I understand completely. It is you who refuses to confess the obvious truth of the matter, FRiend.
annalex: "There is no dispute that random mutations occur in every species.
They are called birth defects."
Mutations are only "defects" if they harm the individual's chances to survive and reproduce.
Most mutations have no effect, but if occasionally a mutation improves an individual's survival, then that is called, yes, "evolution".
annalex: "The dispute is that those of them that conform with the environment and even provide an environmental advantage, and occur so that the two species with it (or one if the mutation is not only advantageous but dominant) successfully mate, occur statistically insufficiently for the new species to be produced over generations of such lucky streak."
There's no dispute if you consider the example of woolly mammoths and African elephants.
Their genomes are about 99% identical, but even that 1% difference means roughly 30 million genetic mutations to "base pairs" -- mutations necessary for mammoths' adaptations to cold and elephants to African climates.

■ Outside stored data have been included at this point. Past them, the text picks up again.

theorem opAllowWrite_checks {x : Slot} {b : List Byte} (s : State) (hl : x.len = 16) (hb : x.buf = some b) :
    let e := allowOfBuf b
    opAllowWrite x s = checks [(!e.valid || decide (e.tree > 47) || decide (e.pinId.getD 0 > 1022), Status.allowBad),
      ((s.allowWay e.sn).isNone, Status.allowFull)] s (fun _ => (s.allowPut ((s.allowWay e.sn).getD 0) e).ok) := by
  rw [opAllowWrite, withLen_ok s _ hl (by decide) hb]
  dsimp only [State.allowWay]
  cases (s.allowFind (allowOfBuf b).sn).orElse (fun _ => (allowWays (allowOfBuf b).sn).find? (fun k => !(s.allowOf k).valid)) with
  | none => rfl
  | some k => rfl

theorem opAllowErase_checks {x : Slot} {b : List Byte} (s : State) (hl : x.len = 8) (hb : x.buf = some b) :
    let way := s.allowFind (beAt b 0 8)
    opAllowErase x s = checks [(way.isNone, Status.allowNone)] s (fun _ => (s.allowDrop (way.getD 0)).ok) := by
  rw [opAllowErase, withLen_ok s _ hl (by decide) hb]
  cases s.allowFind (beAt b 0 8) with
  | none => rfl
  | some k => rfl

theorem opRecordForget_checks {x : Slot} {b : List Byte} (s : State) (hl : x.len = 8) (hb : x.buf = some b) :
    let way := s.allowFind (beAt b 0 8)
    opRecordForget x s = checks [(way.isNone, Status.allowNone)] s (fun _ => (s.recordDrop (beAt b 0 8) (way.getD 0)).ok) := by
  rw [opRecordForget, withLen_ok s _ hl (by decide) hb]
  dsimp only
  cases s.allowFind (beAt b 0 8) with
  | none => rfl
  | some k => rfl

/-! ## Their effects do not read the host interface -/

theorem State.recordClear_host (s : State) (k : Nat) (h : HostSt) (o : List Out) :
    ({ s with host := h, outs := o } : State).recordClear k = { s.recordClear k with host := h, outs := o } := by
  unfold State.recordClear
  by_cases hk : s.cxm.link = true
  · simp only [hk, if_true]
  · simp only [hk]; rfl

@[simp] theorem State.recordClear_regs (s : State) (k : Nat) : (s.recordClear k).regs = s.regs := by
  unfold State.recordClear; split <;> rfl

theorem State.allowDrop_host (s : State) (k : Nat) (h : HostSt) :
    ∃ o, ({ s with host := h } : State).allowDrop k = { s.allowDrop k with host := h, outs := o } := by
  obtain ⟨o, ho⟩ := State.ctxWrite_host s (fun x => { x with allow := x.allow.upd (fun _ => {}) k (fun e => { e with valid := false }) }) h
  exact ⟨o, by rw [State.allowDrop, ho, State.recordClear_host]; rfl⟩

theorem State.recordDrop_host (s : State) (sn k : Nat) (h : HostSt) :
    ∃ o, ({ s with host := h } : State).recordDrop sn k = { s.recordDrop sn k with host := h, outs := o } :=
  ⟨s.outs, State.recordClear_host { s with forgotten := s.forgotten.filter (· != sn) ++ [sn] } k h s.outs⟩

theorem State.allowPut_regs (s : State) (k : Nat) (e : AllowEntry) : (s.allowPut k e).regs = s.regs := State.ctxWrite_regs _ _
theorem State.allowDrop_regs (s : State) (k : Nat) : (s.allowDrop k).regs = s.regs := by simp [State.allowDrop]
theorem State.recordDrop_regs (s : State) (sn k : Nat) : (s.recordDrop sn k).regs = s.regs := State.recordClear_regs _ _

/-- `checked_of`, of an effect that leaves the registers alone. -/
theorem checked_of_regs {i : Instr} {s : State} {t op : Nat} {c : Cmd} {l : List (Bool × Nat)} {f : State → State}
    (hi : exec i s = s.runCmd t op c) (h : cmdReady s op c = true) (hc : c.cmplOk = true)
    (hb : opBody (cmdSlot s op c) (cmdState s t op c) = checks l (cmdState s t op c) (fun _ => (f (cmdState s t op c)).ok))
    (hl : l.all (fun e => e.2 != Status.ok) = true)
    (hf : ∀ (u : State) (h : HostSt), ∃ o, f { u with host := h } = { f u with host := h, outs := o })
    (hr : ∀ u, (f u).regs = u.regs) : Checked i s t op c l f :=
  have hregs : (f (cmdState s t op c)).regs = s.regs := (hr _).trans (cmdState_regs s t op c)
  checked_of hi h hc hb hl (hf _) (State.ringSize_of hregs) (State.ringCmpl_of hregs)

/-! ## The statement -/

theorem checked_allowWrite {s : State} (t : Nat) {c : Cmd} {b : List Byte} (h : Buffered s Op.allowWrite c 16 b) :
    let e := allowOfBuf b
    Checked (.allowWrite t c) s t Op.allowWrite c [(!e.valid || decide (e.tree > 47) || decide (e.pinId.getD 0 > 1022), Status.allowBad),
        ((s.allowWay e.sn).isNone, Status.allowFull)] (fun u => u.allowPut ((s.allowWay e.sn).getD 0) e) := by
  obtain ⟨hready, hcmpl, hlen, hbuf⟩ := h
  refine checked_of_regs (exec_allowWrite s t c) hready hcmpl ?_ rfl (fun u => State.ctxWrite_host u _) (fun u => State.allowPut_regs u _ _)
  rw [opBody_allowWrite, opAllowWrite_checks _ hlen hbuf, State.allowWay_of (cmdState_ctx ..)]

theorem checked_allowErase {s : State} (t : Nat) {c : Cmd} {b : List Byte} (h : Buffered s Op.allowErase c 8 b) :
    let way := s.allowFind (beAt b 0 8)
    Checked (.allowErase t c) s t Op.allowErase c [(way.isNone, Status.allowNone)] (fun u => u.allowDrop (way.getD 0)) := by
  obtain ⟨hready, hcmpl, hlen, hbuf⟩ := h
  refine checked_of_regs (exec_allowErase s t c) hready hcmpl ?_ rfl (fun u => State.allowDrop_host u _) (fun u => State.allowDrop_regs u _)
  rw [opBody_allowErase, opAllowErase_checks _ hlen hbuf, State.allowFind_of (cmdState_ctx ..)]

theorem checked_recordForget {s : State} (t : Nat) {c : Cmd} {b : List Byte} (h : Buffered s Op.recordForget c 8 b) :
    let way := s.allowFind (beAt b 0 8)
    Checked (.recordForget t c) s t Op.recordForget c [(way.isNone, Status.allowNone)] (fun u => u.recordDrop (beAt b 0 8) (way.getD 0)) := by
  obtain ⟨hready, hcmpl, hlen, hbuf⟩ := h
  refine checked_of_regs (exec_recordForget s t c) hready hcmpl ?_ rfl (fun u => State.recordDrop_host u _ _)
    (fun u => State.recordDrop_regs u _ _)
  rw [opBody_recordForget, opRecordForget_checks _ hlen hbuf, State.allowFind_of (cmdState_ctx ..)]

Based on mitochondrial DNA and fossils, the estimate is that woolly mammoths and African elephants shared common ancestors around 6 million years ago.
So, can you follow the math here? -- 30 million mutations over 6 million years works out to about 50 mutations per 10 year generation.
And that is roughly the same rate observed / confirmed by scientists referenced in my post #133 above.
So, genetic mutations in every generation are facts, not "fantasy", and these mutations accumulate at a more-or-less steady rate over many generations, allowing for simple adaptations, in this example, of mammoths in the arctic versus elephants in Africa.
annalex: "Let us not forget that for a random mutation to be advantageous something equivalent of improving a poem through letting a monkey retype it needs to happen."
But in the case of elephants migrating from southern to arctic climates, any mutation which helps it survive the cold (i.e., longer hair, more fat under skin, shorter ears, etc.) will by natural selection get passed on to future generations.
So there's no big mystery here -- the process, evolution, is obvious and undeniable.
And since most denominations teach that this process is always directed by God, there's nothing anti-Christian about it.
annalex: "Further, there is no fossil evidence of a gradual movement from one species to the next, but there is plenty of fossil evidence of stable, not mutating species."
I've answered this now many times, but you still don't "get it", do you?
The word "species" as used by scientists has a fairly precise definition: a group which can interbreed naturally.
Among Zebras, for example, some sub-species do interbreed, but separate Zebra species cannot.
So, merely referring to fossils of those Zebras would not, by itself, tell you which ones are sub-species and which are separate species.
Point is: you don't really know by just looking at fossils whether or not one could interbreed with similar looking fossils from a different location.
And chances are that if any serious length of time separates one fossil from another, then regardless of how similar they appear, they could not interbreed and so would be classified as separate species.
And the basic rule is simple: fossils don't change much as long as their environments don't change.
Major evolution only really happens when a sub-group gets separated from its species in a changing environment which forces the sub-group to either evolve or die out.
annalex: "Regarding zebras and dogs and cats understand that selection of breeds is not the same mechanism, no mutations of the genome are needed.
This is why that breeding occurs does not speak to the issue of origin of species."
But mutations do happen in every generation, and over many generations these mutations will prevent separated sub-species from interbreeding with each other, and then scientists will label them new species.
We can see this (for example) in Zebra sub-species and species, we see it in human modifications of plant species, and over many generations amongst domesticated animals.
Indeed, I would question today whether every breed of, say, milk cows could successfully interbreed with their Auroch ancestors:
You keep turning everything into breeding inside the species and selection afterwards. Somehow, it becomes very important to you that breeding at the margin produces cases where further mating between breeds is difficult and only occurs when no other choice exists. This has nothing to do with the evolutionary hypothesis. We’ve seen dogs, and zebras and mammoths/elephants and they all are good examples of a species stretching into breeds that look very much different. Yet none of this provides a kind of evidence you really need: one species evolving into a separate one.
I understand that a mutation can be, by chance, beneficial. In principle, that could be a mechanism for the origin of species. But I think all that you have shown with zebras and now cows, is routine natural selection of breeds that would have happened without any mutations whatsoever. For example, if a breeder wants a dog that, say, is good with children and pees once a day he will not depend on the appropriate mutation to happen, — he will simply breed suitable for his goals specimens of dogs. The result will also be a dog, only with different features. Natural selection works similarly, only slower.
You also try to obfuscate the concept of species. But evolution between species can ONLY happen through beneficial mutations: specimens with incompatible genomes cannot produce offspring (Darwin and his finches did not know that, so they mixed up selection with evolution, — you in 21 c. should know better). That is the mechanism the evolution cult postulates but for birds and mammals cannot prove.